» **RECORDS FOR THIS TASK**
• • • • •

/-- R129: StepBody is only refused for want of room for the post-break bytes. -/
theorem stepBodyFn_next {s : State}
    (h : ¬ (s.phase = .brk ∧ s.breakComplete = true ∧ s.txRoom < s.bodyBytes.length)) :
    ∃ t, stepBodyFn s = .next t := by
  rcases stepBodyFn_cases s with ⟨-, -, -, e⟩ | ⟨hp, hb, hr, -⟩ | ⟨-, -, -, e⟩ | ⟨-, -, -, e⟩ | ⟨-, e⟩
  · exact ⟨_, e⟩
  · exact absurd ⟨hp, hb, hr⟩ h
  · exact ⟨_, e⟩
  · exact ⟨_, e⟩
  · exact ⟨_, e⟩

/-- R133: StepRecv sends nothing. -/
theorem stepRecvFn_next (s : State) : ∃ t, stepRecvFn s = .next t := by
  rcases stepRecvFn_cases s with ⟨-, -, e⟩ | ⟨-, -, -, e⟩ | ⟨-, -, -, e⟩ | ⟨-, e⟩ <;> exact ⟨_, e⟩

/-- R61, U2: a TxWrite that does not fit refuses the command. -/
theorem exec_refused_of_overfills {i : Instr} {s : State} (h : overfillsTransport i s) :
    exec i s = .refused .transportFull := by
  rcases h with ⟨starts, hr⟩ | ⟨hreq, hf, hr⟩ | ⟨hi, hp, hb, hr⟩
  · exact (exec_startsBreak starts).trans (startBreak_full starts.2.1 starts.2.2 hr)
  · obtain ⟨id, len, mode, dir, rfl, hl⟩ := isRequest_eq_true.mp hreq
    exact (exec_request_accepted hl hf).trans (startBreak_full rfl rfl hr)
  · exact (exec_stepsBody hi hp).trans (stepBodyFn_full hp hb hr)

/-- R61, U2: every other command answers a next state. -/
theorem exec_next_of_fits {i : Instr} {s : State} (h : ¬ overfillsTransport i s) : ∃ t, exec i s = .next t := by
  obtain ⟨noBreak, noRequest, noBody⟩ : ¬ (startsBreak i s ∧ s.txRoom = 0) ∧
      ¬ (i.isRequest = true ∧ s.inFlight = false ∧ s.txRoom = 0) ∧
      ¬ (i.stepsBody ∧ s.phase = .brk ∧ s.breakComplete = true ∧ s.txRoom < s.bodyBytes.length) := by
    simpa only [not_or] using h
  cases i with
  | request id len mode dir =>
    change ∃ t, execRequest id len mode dir s = .next t
    rcases execRequest_cases id len mode dir s with ⟨-, e⟩ | ⟨-, -, e⟩ | ⟨hl, hf, e⟩
    · exact ⟨_, e⟩
    · exact ⟨_, e⟩
    · rw [e]
      exact startBreak_next fun ⟨_, _, hr⟩ => noRequest ⟨(legalLen_eq_true len).mpr hl, hf, hr⟩
  | poll =>
    change ∃ t, execPoll s = .next t
    rcases execPoll_cases s with ⟨hp, hl, e⟩ | ⟨hp, e⟩ | ⟨hp, e⟩ | ⟨-, e⟩ <;> rw [e]
    · exact startBreak_next fun ⟨_, _, hr⟩ => noBreak ⟨⟨.inr rfl, hp, hl⟩, hr⟩
    · exact stepBodyFn_next fun full => noBody ⟨.inr rfl, full⟩
    · exact stepRecvFn_next s
    · exact ⟨s, rfl⟩
  | config baud =>
    change ∃ t, execConfig baud s = .next t
    rcases execConfig_cases baud s with ⟨-, -, e⟩ | ⟨-, e⟩ <;> exact ⟨_, e⟩
  | stepBreak => exact startBreak_next fun ⟨hp, hl, hr⟩ => noBreak ⟨⟨.inl rfl, hp, hl⟩, hr⟩
  | stepBody => exact stepBodyFn_next fun full => noBody ⟨.inl rfl, full⟩
  | stepRecv => exact stepRecvFn_next s
  | nop | reset | load | reserved9 | reservedA | reservedB | reservedC | reservedD | reservedE | reservedF =>
    exact ⟨_, rfl⟩

/-- Settles O26: the two directions, command by command. -/
theorem onlyAFullTransportIsRefused : Obligations.OnlyAFullTransportIsRefused := fun _ _ =>
  ⟨exec_refused_of_overfills, exec_next_of_fits⟩

/-- `exec_cases` in the terms of the claims: what a command that answers a next state finds, and what it leaves. -/
inductive Effect (i : Instr) (s : State) : State → Prop
  | none : Effect i s s
  | reset (hi : i = .reset) : Effect i s (afterReset s)
  | config (b : BitVec 24) (hi : i = .config b) (hf : s.inFlight = false) : Effect i s (configure b s)
  | rejected (id : BitVec 6) (len : BitVec 4) (mode : ChecksumMode) (dir : Direction)
      (hi : i = .load id len mode dir ∨ i = .request id len mode dir) : Effect i s { s with accept := false }
  | busy (id : BitVec 6) (len : BitVec 4) (mode : ChecksumMode) (dir : Direction)
      (hi : i = .load id len mode dir ∨ i = .request id len mode dir) (hm : isMisuse i s) :
      Effect i s (misuse { s with accept := false })
  | latched (id : BitVec 6) (len : BitVec 4) (mode : ChecksumMode) (dir : Direction)
      (hi : i = .load id len mode dir) (hload : i.isLoad = true) (hf : s.inFlight = false) :
      Effect i s (latch id len mode dir s)
  | requested (id : BitVec 6) (len : BitVec 4) (mode : ChecksumMode) (dir : Direction)
      (hi : i = .request id len mode dir) (hrequest : i.isRequest = true) (hf : s.inFlight = false) :
      Effect i s (afterStartBreak (latch id len mode dir s))
  | breakStarted (starts : startsBreak i s) : Effect i s (afterStartBreak s)
  | misused (hm : isMisuse i s) : Effect i s (misuse s)
  | bodySent (hi : i.stepsBody) (hp : s.phase = .brk) (hb : s.breakComplete = true) : Effect i s (afterStepBody s)
  | timedOutInBreak (hi : i.stepsBody) (hp : s.phase = .brk) (hb : s.breakComplete = false)
      (ht : s.timedOut = true) : Effect i s (errorToDone errorTimeout s)
  | received (enough : receives i s) : Effect i s (afterStepRecv s)
  | timedOutInBody (hi : i.stepsRecv) (hp : s.phase = .body) (hn : s.rx.length < s.frame.rxlen.toNat)
      (ht : s.timedOut = true) : Effect i s (errorToDone errorTimeout (rxAvail s))
  | awaited (hi : i.stepsRecv) (hp : s.phase = .body) (hn : s.rx.length < s.frame.rxlen.toNat) :
      Effect i s (rxAvail s)
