/-- Part 1 of the register names. -/
def R.part1 : List R := [.CTX_CE_STATUS, .CTX_UE_LOG, .CTX_UE_CNT, .CTX_ILLEGAL_CNT, .FENCE_CNT, .POS_CFG, .GFP, .SLOT_CMD, .SLOT_STAT, .SLOT_FOOT, .SLOT_GEN, .SLOT_OID, .SLOT_FRAME, .SLOT_EXIT, .SLOT_RUN, .SLOT_FRAMES, .SLOT_MAP, .VP_CFG, .LPB, .CSAT, .BR_ID, .BR_STAT, .REPAIR_CMD, .REPAIR_STAT]

/-- Part 2 of the register names. -/
def R.part2 : List R := [.DIR_STAT, .DIR_CFG, .RETRY_CNT, .FAULT_CNT, .FILLER_ERR_CNT, .ACK_ERR_CNT, .ALIGN_ERR_CNT, .UNMATCHED_CNT, .FAULT_LOG, .LANE_ERR, .SPARE_MAP, .WIRE_ERR, .WIRE_FLAG, .NSL_STAT, .NSL_CRC_CNT, .NSL_REPLAY_CNT, .NSL_SPARE, .SEN_CTRL, .SEN_STAT, .SEN_FIFO, .SEN_ERRLOG, .JADDR, .JLEN, .JATTR]

/-- Part 3 of the register names. -/
def R.part3 : List R := [.JDONE, .JTAG, .WIN_FIRST, .WIN_COUNT, .WIN_MOLT, .WIN_FAULT_CNT, .WIN_FAULT_LOG, .WIN_ENT, .SCC_CFG, .SCC_CE_CNT, .SCC_UE_LOG, .SCC_WAYS, .SCC_CLASS, .SCC_HIT, .SCC_MISS, .HBM_STAT, .HBM_CE_CNT, .HBM_UE_LOG, .HBM_UE_CNT, .GRP_RATE, .GRP_RSUM, .NOC_ERR_LOG, .NOC_TRUNC_LOG, .NOC_TRUNC_CNT]

/-- Part 4 of the register names. -/
def R.part4 : List R := [.NOC_WEIGHT, .NOC_WSUM, .GRP_MAP, .DSP_ID, .DSP_CTRL, .DSP_STAT, .DSP_TCB_BASE, .DSP_TCB_COUNT, .DSP_CMD, .DSP_ERR_LOG, .DSP_ERR_CNT, .DSP_BP_CNT, .DSP_RDY_LEVEL, .DSP_RDY_HI, .DSP_RDY_LO, .DSP_RDY_STATUS, .DSP_DLY_LEVEL, .DSP_DLY_HI, .DSP_DLY_LO, .DSP_DLY_STATUS, .DSP_TRACE_BASE, .DSP_TRACE_SIZE, .DSP_TRACE_WP, .DSP_TRACE_DROP]

/-- Part 5 of the register names. -/
def R.part5 : List R := [.DSP_LVL_CNT, .DSP_REPL, .DSP_REPL_EN, .DSP_SLOT, .DSP_CORE, .CORE_ID, .CORE_CTRL, .CORE_STAT, .CORE_RSTVEC, .CORE_WEDGE_LOG, .CORE_FLT_CNT, .CORE_SPILL_ERR, .CORE_SPILL_CNT, .CORE_FPX_CNT, .BNK_OWNER, .BNK_STAT, .BNK_CCNT, .BNK_FLAGS, .BNK_SPARE, .BNK_CE_LEVEL, .BNK_CE_HI, .BNK_CE_LO, .BNK_CE_STATUS, .BNK_UE_LOG]

/-- Part 6 of the register names. -/
def R.part6 : List R := [.BNK_UE_CNT, .EVT_ID, .EVT_CTRL, .EVT_COAL_CNT, .EVT_LOG_BASE, .EVT_LOG_SIZE, .EVT_LOG_WP, .EVT_LOG_DROP, .EVT_CLAIM, .EVT_TMR_CTRL, .EVT_TMR_PERIOD, .EVT_TMR_NEXT, .EVT_PEND, .EVT_SWSET, .EVT_ROUTE, .MBX_LOCK, .MBX_CROAK_CNT, .MBX_ABORT_CNT, .MBX_SPTR, .MBX_SLT, .MBX_RPTR, .MBX_RLT, .MBX_STAT, .MBX_WORD]

/-- Part 7 of the register names. -/
def R.part7 : List R := [.MBX_HLOCK, .MBX_HPEND, .HMBX_SPTR, .HMBX_SLT, .HMBX_RPTR, .HMBX_RLT, .HMBX_STAT, .HMBX_WORD, .FN_ID, .FN_STAT, .FN_TICK, .FN_MBX_SPTR, .FN_MBX_SLT, .FN_MBX_STAT, .FN_MBX_WORD, .FN_MSIX, .FN_PBA, .HIF_ID, .HIF_STAT, .HIF_PCFG, .HIF_LCTRL, .HIF_LSTAT, .HIF_LCFG, .HIF_VFCFG]

/-- Part 8 of the register names. -/
def R.part8 : List R := [.HIF_VFBASE, .HIF_IDCFG, .HIF_DOWN_CNT, .HIF_RECOV_CNT, .HIF_CORR_CNT, .HIF_UNCORR_CNT, .HIF_LLOG, .HIF_FLRPEND, .SQ_TAIL, .CQ_HEAD, .QP_CTRL, .QP_STAT, .SQ_BASE, .CQ_BASE, .QP_SIZE, .QP_INTR, .QP_ITIME, .SQ_HEAD, .CQ_TAIL, .QP_INFO, .QE_ID, .QE_CTRL, .QE_STAT, .QE_ENT_BASE]

/-- Part 9 of the register names. -/
def R.part9 : List R := [.QE_TCB_FIRST, .QE_FW_CHAN, .QE_FW_BASE, .QE_FWDONE, .QE_ERR_LOG, .QE_ERR_CNT, .QE_BP_CNT, .QE_TONGUE_ARG, .QE_TONGUE_CMD, .QE_TONGUE_STAT, .QE_THREAD_PC, .QE_TAREA_BASE, .QE_WMPEND, .QP_OWN, .QP_FLAGS, .QP_WM_LEVEL, .QP_WM_HI, .QP_WM_LO, .QP_WM_STATUS, .MSQ_CHCFG, .MSQ_CHCTRL, .MSQ_POST, .MSQ_CHSTAT, .MSQ_CHERR]

/-- Part 10 of the register names. -/
def R.part10 : List R := [.MSQ_CHLOG, .MSQ_LUNOP, .MSQ_CHBCCNT, .MSQ_CHBCE, .MSQ_RBASE, .MSQ_RSIZE, .MSQ_RWP, .MSQ_RRP, .MSQ_RHOLD, .MSQ_RWM_LEVEL, .MSQ_RWM_HI, .MSQ_RWM_LO, .MSQ_RWM_STATUS, .MSQ_ID, .MSQ_CONF, .MSQ_PROBECFG, .MSQ_PROBELEN, .MSQ_WMPEND, .MSQ_PFSTAT, .MSQ_PFCLR, .MSQ_OPDARM, .MSQ_OPCAP, .MSQ_OPUSE, .NPH_CFG]

/-- Part 11 of the register names. -/
def R.part11 : List R := [.NPH_STAT, .NPH_TRAIN, .NPH_TSTAT, .TET_LCTRL, .TET_LCFG, .TET_LSTAT, .TET_BACKOFF, .TET_BRID, .TET_BRINFO, .TET_EYE, .TET_FEC_CE, .TET_FEC_UE, .TET_CRC_ERR, .TET_REPLAY_CNT, .TET_NAK_CNT, .TET_DOWN_CNT, .TET_RESTART_CNT, .TET_LINKTO, .TET_LLOG, .TET_MADDR, .TET_MRADDR, .TET_MCMD, .TET_MSTAT, .TET_CHINFO]

/-- Part 12 of the register names. -/
def R.part12 : List R := [.TET_CHERR, .TET_ID, .TET_RXCRED, .TET_STAT, .CAL_ID, .CAL_CTRL, .CAL_STAT, .CAL_TBASE, .CAL_SWBASE, .CAL_SWSIZE, .CAL_SWWP, .CAL_SWRP, .CAL_ECMD, .CAL_EDATA, .CAL_ESTAT, .CAL_APPLIED, .CAL_DROPPED, .CAL_LOST, .CAL_COLD, .CAL_RTCFG, .CAL_RTDUE, .CAL_SWLOST, .CAL_FRBASE, .CAL_FRSIZE]

/-- Part 13 of the register names. -/
def R.part13 : List R := [.CAL_FRRP, .CAL_FRSEQ, .CAL_CHCFG, .CAL_HLINK, .CAL_PCFG, .CAL_PASTALE, .CAL_PBASE, .CAL_PTC, .CAL_PMASK, .FLS_ID, .FLS_CTRL, .FLS_STAT, .FLS_ADDR, .FLS_CMD, .FLS_CE_CNT, .FLS_UE_LOG, .FLS_DATA, .AO_STATUS, .AO_SEQ, .AO_RPT, .AO_GKHASH, .AO_GPOLICY, .AO_HBCFG, .AO_HBSTAT]

/-- Part 14 of the register names. -/
def R.part14 : List R := [.AO_FAILOVER, .CLK_ID, .CLK_STAT, .DTIME, .TICK, .CLK_ALIGN, .RST_QCTL, .RST_CLU, .RST_STAT, .RST_CAUSE, .PWR_DOM, .PWR_TSENS, .PWR_TQ, .PWR_QPOWER, .GOV_PL_LONG, .GOV_PL_SHORT, .GOV_PL_PEAK, .GOV_CFG, .GOV_FLOOR, .GOV_STAT, .GOV_SKIP_CNT, .GOV_PAVG, .GOV_PNOW, .GOV_HOT]

/-- Part 15 of the register names. -/
def R.part15 : List R := [.SAFE_STAT, .AVS_CFG, .AVS_TRIM, .AVS_STAT, .AVS_ERR_CNT, .FLT_AERR_LOG, .FLT_AERR_CNT, .FLT_SLOTPOL, .FLT_SLOT_LOG, .FLT_QLOST, .FLT_PPR_CMD, .FLT_PPR_STAT, .DW_IDCODE, .DW_UID_LO, .DW_UID_HI, .DW_STAT, .DW_AUTH_CMD, .DW_NONCE, .DW_AUTH_DATA, .DW_ADDR_LO, .DW_ADDR_HI, .DW_DATA, .DW_DATA_HI, .DW_BUSCTL]

/-- Part 16 of the register names. -/
def R.part16 : List R := [.DBG_ID, .DBG_CTRL, .DBG_STAT, .DBG_EBHALT, .DBG_CCMD, .DBG_CREG_SEL, .DBG_CREG_DATA, .PATCH_CTL, .PATCH_DATA, .DBG_SHALT, .XT_IN, .XT_ACT, .XT_CMASK, .XT_DTIME, .XT_FIRE, .CAP_CTRL, .CAP_DTIME, .CAP_BASE, .CAP_STAT, .CAP_SIZE, .CAP_DATA, .BLK_ID, .BLK_LOCK, .AO_PARTID]

/-- Part 17 of the register names. -/
def R.part17 : List R := [.AO_ORDER, .AO_UID, .FUSE_STAT, .FUSE_QPOS, .FUSE_KHASH, .UART_CFG, .UART_TX, .UART_RX, .UART_STAT, .SPI_CFG, .SPI_CMD, .SPI_STAT, .SPI_DATA, .I3C0_CFG, .I3C0_CMD, .I3C0_STAT, .I3C0_DATA, .GPIO_OUT, .GPIO_OE, .GPIO_IN, .SER_ERR]

/-- Every register name, for decoding an address. -/
def R.all : List R :=
  List.flatten [R.part0, R.part1, R.part2, R.part3, R.part4, R.part5, R.part6, R.part7, R.part8, R.part9, R.part10, R.part11, R.part12, R.part13, R.part14, R.part15, R.part16, R.part17]

/-- One register: its name, its quarter, and the indices of its row (page, number, word). -/
structure RKey where
  r : R
  q : Nat
  i : Nat
  j : Nat
  k : Nat
  deriving DecidableEq, Repr

end Sys2Proof.Machine
end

• • • • •

Send back exactly, with nothing added, the lines from the first line of the material above through the line holding "stepBodyFn s = .next t := by"; both ends are included.

» **RESPONSE FOR THIS EXERCISE**
/-- R129: StepBody is only refused for want of room for the post-break bytes. -/
theorem stepBodyFn_next {s : State}
    (h : ¬ (s.phase = .brk ∧ s.breakComplete = true ∧ s.txRoom < s.bodyBytes.length)) :
    ∃ t, stepBodyFn s = .next t := by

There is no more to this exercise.